The North Campus is to host all the students in the long run (with the South Campus catering to the residential and research requirements of the research scholars). At present, all the undergraduate students reside in the North Campus, with some of the postgraduates students also living here.

== Schools and centers ==
The institute primarily consists of faculty, project associates and students divided across several schools.
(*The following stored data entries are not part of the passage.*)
/-- VADDS (R147). -/
def execVadds (h : Hd) (o : VOpt) (vd va : VReg) (b : VSrc) (s : State) : Res :=
  vec2 h o vd va b intFmt (fun _ w x y => VRes.int (satRes (fmtSigned o.fmt) w (elemInt o.fmt w x + elemInt o.fmt w y))) s

/-- VSUBS (R147). -/
def execVsubs (h : Hd) (o : VOpt) (vd va : VReg) (b : VSrc) (s : State) : Res :=
  vec2 h o vd va b intFmt (fun _ w x y => VRes.int (satRes (fmtSigned o.fmt) w (elemInt o.fmt w x - elemInt o.fmt w y))) s

/-- VAND: bitwise in any format that fixes a lane width (R126, R147). -/
def execVand (h : Hd) (o : VOpt) (vd va : VReg) (b : VSrc) (s : State) : Res :=
  vec2 h o vd va b memFmt (fun _ _ x y => VRes.plain (x &&& y)) s

/-- VOR: bitwise in any format that fixes a lane width (R126, R147). -/
def execVor (h : Hd) (o : VOpt) (vd va : VReg) (b : VSrc) (s : State) : Res :=
  vec2 h o vd va b memFmt (fun _ _ x y => VRes.plain (x ||| y)) s

/-- VXOR: bitwise in any format that fixes a lane width (R126, R147). -/
def execVxor (h : Hd) (o : VOpt) (vd va : VReg) (b : VSrc) (s : State) : Res :=
  vec2 h o vd va b memFmt (fun _ _ x y => VRes.plain (x ^^^ y)) s

/-- VANDN: bitwise in any format that fixes a lane width (R126, R147). -/
def execVandn (h : Hd) (o : VOpt) (vd va : VReg) (b : VSrc) (s : State) : Res :=
  vec2 h o vd va b memFmt (fun _ w x y => VRes.plain (x &&& (2 ^ w - 1 - y))) s

/-- VNOT: bitwise in any format that fixes a lane width (R126, R147). -/
def execVnot (h : Hd) (o : VOpt) (vd va : VReg) (s : State) : Res :=
  vec1 h o vd va memFmt (fun w x => VRes.plain (2 ^ w - 1 - x)) s

/-- VSLL (R62, R147). -/
def execVsll (h : Hd) (o : VOpt) (vd va : VReg) (b : VSrc) (s : State) : Res :=
  vecShift h o vd va b false sllRes s

/-- VSRL (R62, R147). -/
def execVsrl (h : Hd) (o : VOpt) (vd va : VReg) (b : VSrc) (s : State) : Res :=
  vecShift h o vd va b false srlRes s

/-- VSRA (R62, R147). -/
def execVsra (h : Hd) (o : VOpt) (vd va : VReg) (b : VSrc) (s : State) : Res :=
  vecShift h o vd va b false sraRes s

/-- VSSL (R62, R147). -/
def execVssl (h : Hd) (o : VOpt) (vd va : VReg) (b : VSrc) (s : State) : Res :=
  vecShift h o vd va b true (sslRes false) s

/-- VSSLS (R62, R147). -/
def execVssls (h : Hd) (o : VOpt) (vd va : VReg) (b : VSrc) (s : State) : Res :=
  vecShift h o vd va b true (sslRes true) s

/-- VSSR (R62, R147). -/
def execVssr (h : Hd) (o : VOpt) (vd va : VReg) (b : VSrc) (s : State) : Res :=
  vecShift h o vd va b true ssrRes s

/-- VRSHR (R58, R147). -/
def execVrshr (h : Hd) (o : VOpt) (vd va : VReg) (n : Fin 64) (rm : RMode) (s : State) : Res :=
  vec1 h o vd va intFmt (fun w x => VRes.plain (lowBits w (rshrI (elemInt o.fmt w x) n rm))) s

/-- VMIN (R147). -/
def execVmin (h : Hd) (o : VOpt) (vd va : VReg) (b : VSrc) (s : State) : Res :=
  vec2 h o vd va b intFmt (fun _ w x y => VRes.plain (if elemInt o.fmt w y < elemInt o.fmt w x then y else x)) s

/-- VMAX (R147). -/
def execVmax (h : Hd) (o : VOpt) (vd va : VReg) (b : VSrc) (s : State) : Res :=
  vec2 h o vd va b intFmt (fun _ w x y => VRes.plain (if elemInt o.fmt w x < elemInt o.fmt w y then y else x)) s

/-- VABS (R60, R147). -/
def execVabs (h : Hd) (o : VOpt) (vd va : VReg) (s : State) : Res :=
  vec1 h o vd va intFmt (fun w x => VRes.int (absRes false (fmtSigned o.fmt) w x)) s

/-- VABSS (R60, R147). -/
def execVabss (h : Hd) (o : VOpt) (vd va : VReg) (s : State) : Res :=
  vec1 h o vd va intFmt (fun w x => VRes.int (absRes true (fmtSigned o.fmt) w x)) s

/-- VABSD: exact before saturation (R147). -/
def execVabsd (h : Hd) (o : VOpt) (vd va : VReg) (b : VSrc) (s : State) : Res :=
  vec2 h o vd va b intFmt (fun _ w x y => satCode o.fmt (elemInt o.fmt w x - elemInt o.fmt w y).natAbs) s

/-- VAVG: exact sum, rounded once (R147). -/
def execVavg (h : Hd) (o : VOpt) (vd va : VReg) (b : VSrc) (rm : RMode) (s : State) : Res :=
  vec2 h o vd va b intFmt (fun _ w x y => VRes.plain (lowBits w (rndQ (elemInt o.fmt w x + elemInt o.fmt w y) 2 rm))) s

/-- VCMPEQ (R129, R147). -/
def execVcmpeq (h : Hd) (o : VOpt) (vd va : VReg) (b : VSrc) (s : State) : Res :=
  vecCmp h o vd va b eqVal s

/-- VCMPNE (R129, R147). -/
def execVcmpne (h : Hd) (o : VOpt) (vd va : VReg) (b : VSrc) (s : State) : Res :=
  vecCmp h o vd va b (fun a b => !eqVal a b) s

/-- VCMPLT (R129, R147). -/
def execVcmplt (h : Hd) (o : VOpt) (vd va : VReg) (b : VSrc) (s : State) : Res :=
  vecCmp h o vd va b ltVal s

/-- VCMPLE (R129, R147). -/
def execVcmple (h : Hd) (o : VOpt) (vd va : VReg) (b : VSrc) (s : State) : Res :=
  vecCmp h o vd va b (fun a b => ltVal a b || eqVal a b) s

/-- VSEL: bit j of vm chooses between the sources (R147). -/
def execVsel (h : Hd) (o : VOpt) (vd va : VReg) (b : VSrc) (vm : VReg) (s : State) : Res :=
  .next (s.issue h (fun s c t =>
    let k := s.task c t
    let vs := (s.core c).vec.v
    let g := grpCount o.g
    let w := laneBits o.fmt
    let a := grpVal vs va g
    vecOp .va (!memFmt o.fmt || grpBad va g || !vsrcAligned g b) (.v vm :: grpNames va g ++ vsrcReads g b) o.m vs vd g w
      (grpElems o.fmt g)
      (fun j => VRes.plain (if (vs.get vm).getLsbD j then lane a w j else vsrcLane k vs g w b j))))

/-- VSPAN: the mask of the elements below a count (R129, R147). -/
def execVspan (h : Hd) (o : VOpt) (vd : VReg) (sa : SReg) (s : State) : Res :=
  .next (s.issue h (fun s c t =>
    maskOp (!memFmt o.fmt) [.s sa] o.m (s.core c).vec.v vd (grpElems o.fmt (grpCount o.g))
      (fun j => decide (j < ((s.task c t).s.get sa).toNat))))

/-- VMUL (R60, R147). -/
def execVmul (h : Hd) (o : VOpt) (vd va : VReg) (b : VSrc) (s : State) : Res :=
  vec2 h o vd va b intFmt (fun _ w x y => VRes.int (wrapRes (fmtSigned o.fmt) w (elemInt o.fmt w x * elemInt o.fmt w y))) s

/-- VMULS (R60, R147). -/
def execVmuls (h : Hd) (o : VOpt) (vd va : VReg) (b : VSrc) (s : State) : Res :=
  vec2 h o vd va b intFmt (fun _ w x y => VRes.int (satRes (fmtSigned o.fmt) w (elemInt o.fmt w x * elemInt o.fmt w y))) s

/-- VQMUL: exact product, rounded, then saturated (R147). -/
def execVqmul (h : Hd) (o : VOpt) (vd va : VReg) (b : VSrc) (rm : RMode) (s : State) : Res :=
  vec2 h o vd va b intFmt (fun _ w x y => satCode o.fmt (rndQ (elemInt o.fmt w x * elemInt o.fmt w y) (2 ^ (w - 1)) rm)) s

/-- VADDW (R128, R147). -/
def execVaddw (h : Hd) (o : VOpt) (vd va : VReg) (b : VSrc) (s : State) : Res :=
  vecWide h o vd va b (fun x y => x + y) s

/-- VSUBW (R128, R147). -/
def execVsubw (h : Hd) (o : VOpt) (vd va : VReg) (b : VSrc) (s : State) : Res :=
  vecWide h o vd va b (fun x y => x - y) s

/-- VMULW (R128, R147). -/
def execVmulw (h : Hd) (o : VOpt) (vd va : VReg) (b : VSrc) (s : State) : Res :=
  vecWide h o vd va b (fun x y => x * y) s

/-- VNRSHR: a rounding right shift from 2w to w, saturated; the wide source is signed as the narrow format is
(R128, R147). -/
def execVnrshr (h : Hd) (o : VOpt) (vd va : VReg) (n : Fin 64) (rm : RMode) (s : State) : Res :=
  .next (s.issue h (fun s c _ =>
    let vs := (s.core c).vec.v
    let g := grpCount o.g
    let w := laneBits o.fmt
    let a := grpVal vs va (2 * g)
    vecOp .va (!narrowFmt o.fmt || grpBad va (2 * g) || grpOverlap vd g va (2 * g)) (grpNames va (2 * g)) o.m vs vd g w
      (grpElems o.fmt g) (fun j => satCode o.fmt (rshrI (intVal (fmtSigned o.fmt) (2 * w) (lane a (2 * w) j)) n rm)) (2 * g)))

/-- Formats VCVT converts between (R126). -/
def cvtFmt : Fmt → Bool
  | .e4m3 | .e5m2 => true
  | f => arithFmt f

/-- VCVT: FMT is the destination; an integer destination takes its zero point from a scalar; groups by R128
(R53, R147). -/
def execVcvt (h : Hd) (o : VOpt) (vd va : VReg) (srcFmt : Fmt) (zp : Option SReg) (s : State) : Res :=
  .next (s.issue h (fun s c t =>
    let k := s.task c t
    let vs := (s.core c).vec.v
    let g := grpCount o.g
    let wd := laneBits o.fmt
    let ws := laneBits srcFmt
    let low := max 1 (min wd ws)
    let gd := g * (wd / low)
    let gs := g * (ws / low)
    let a := grpVal vs va gs
    let z : Int := match zp with
      | some r => zpOf o.fmt (k.s.get r).toNat
      | none => 0
    vecOp .va (!cvtFmt o.fmt || !cvtFmt srcFmt || (fmtInt o.fmt != zp.isSome) || grpBad va gs
        || (gd != gs && grpOverlap vd gd va gs))
      (grpNames va gs ++ (match zp with | some r => [.s r] | none => [])) o.m vs vd gd wd (4096 * g / low)
      (fun j => VRes.conv (toCode k.arith o.fmt z (decodeVal srcFmt (lane a ws j)))) gs))

/-- VMAC: each product exact, each addition saturating at 48 bits (R130, R148). -/
def execVmac (h : Hd) (o : VOpt) (ak : AReg) (va vb : VReg) (fmtB : Fmt) (s : State) : Res :=
  .next (s.issue h (fun s c _ =>
    macOp ak o va fmtB false [.v vb] (fun j => lane ((s.core c).vec.v.get vb).toNat (laneBits fmtB) j) s c))

/-- VMACS: VMAC with a scalar second source (R147). -/
def execVmacs (h : Hd) (o : VOpt) (ak : AReg) (va : VReg) (sb : SReg) (fmtB : Fmt) (s : State) : Res :=
  .next (s.issue h (fun s c t =>
    macOp ak o va fmtB false [.s sb] (fun _ => ((s.task c t).s.get sb).toNat % 2 ^ laneBits fmtB) s c))

/-- VACLR: all 512 lanes become 0 (R147). -/
def execVaclr (h : Hd) (ak : AReg) (s : State) : Res :=
  .next (s.issue h (fun _ _ _ => { slot := .va, writes := [.a ak], out := .ok [.a ak 0] }))

/-- VARSHR: a rounding shift of the accumulator lanes in use, saturated; to FP32 the shifted integer is rounded to nearest even
(R53, R147). -/
def execVarshr (h : Hd) (o : VOpt) (vd : VReg) (ak : AReg) (n : Fin 64) (rm : RMode) (s : State) : Res :=
  accNarrow h o vd ak false [] (fun k x => VRes.conv (toCode k.arith o.fmt 0 (valInt (rshrI x n rm)))) s

/-- The conversion of VRESCALE: multiplier `m`, shift `n` and a zero point (R58, R59). The spec gives shifts of 0..63 only: beyond
them the quotient that the zero point is added to is a free value over 2^63: DESIGN CHOICE (log 12). -/
def rescaleConv (ctl : ArithCtl) (f : Fmt) (x : Int) (m n : Nat) (zp : Int) : Conv :=
  if n < 64 then rescale ctl f x m n zp
  else
    let t := Config.rescaleOver x m n
    toCode ctl f zp (.fin (decide (t < 0)) t.natAbs (2 ^ 63))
Currently there are nine schools and 9 centres operational in IIT Mandi.

=== Schools ===
- School of Management (SoM)
- School of Mathematical and Statistical Sciences (SMSS)
- School of Computing and Electrical Engineering (SCEE)
- School of Biosciences and Bioengineering (SBB)
- School of Civil and Environmental Engineering (SCENE)
- School of Chemical Sciences (SCS)
- School of Mechanical and Materials Engineering (SMME)
- School of Physical Sciences (SPS)
- School of Humanities and Social Sciences (SHSS)

=== Centres ===

- Centre for Continuing Education (CCE)
- Centre for Design & Fabrication of Electronic Device (C4DFED)
- Centre for Artificial Intelligence and Robotics (CAIR)
- Centre for Human-Computer Interaction(CHCI)

- BioX Centre
- Indian Knowledge System and Mental Health Applications Centre(IKSMHA)
- Advance Material Research Centre (AMRC)
- Center for Quantum Science and Technologies (CQST)
- Centre for Promotion of Additive Manufacturing

==Organization and administration==
=== IIT Mandi Catalyst ===
IIT Mandi Catalyst is the first technology business incubator (TBI) in Himachal Pradesh. It was inaugurated by Prof Ashok Jhunjhunwala on 15 May 2016.
IIT Mandi Catalyst offers a low-cost, high-tech, yet peaceful and picturesque destination to early-stage startups. The Solar Labs was the first incubated and funded company. It was founded in 2017 by a fresh B. Tech graduate Siddarth Gangal. IIT Mandi Catalyst has incubated over 350 startups.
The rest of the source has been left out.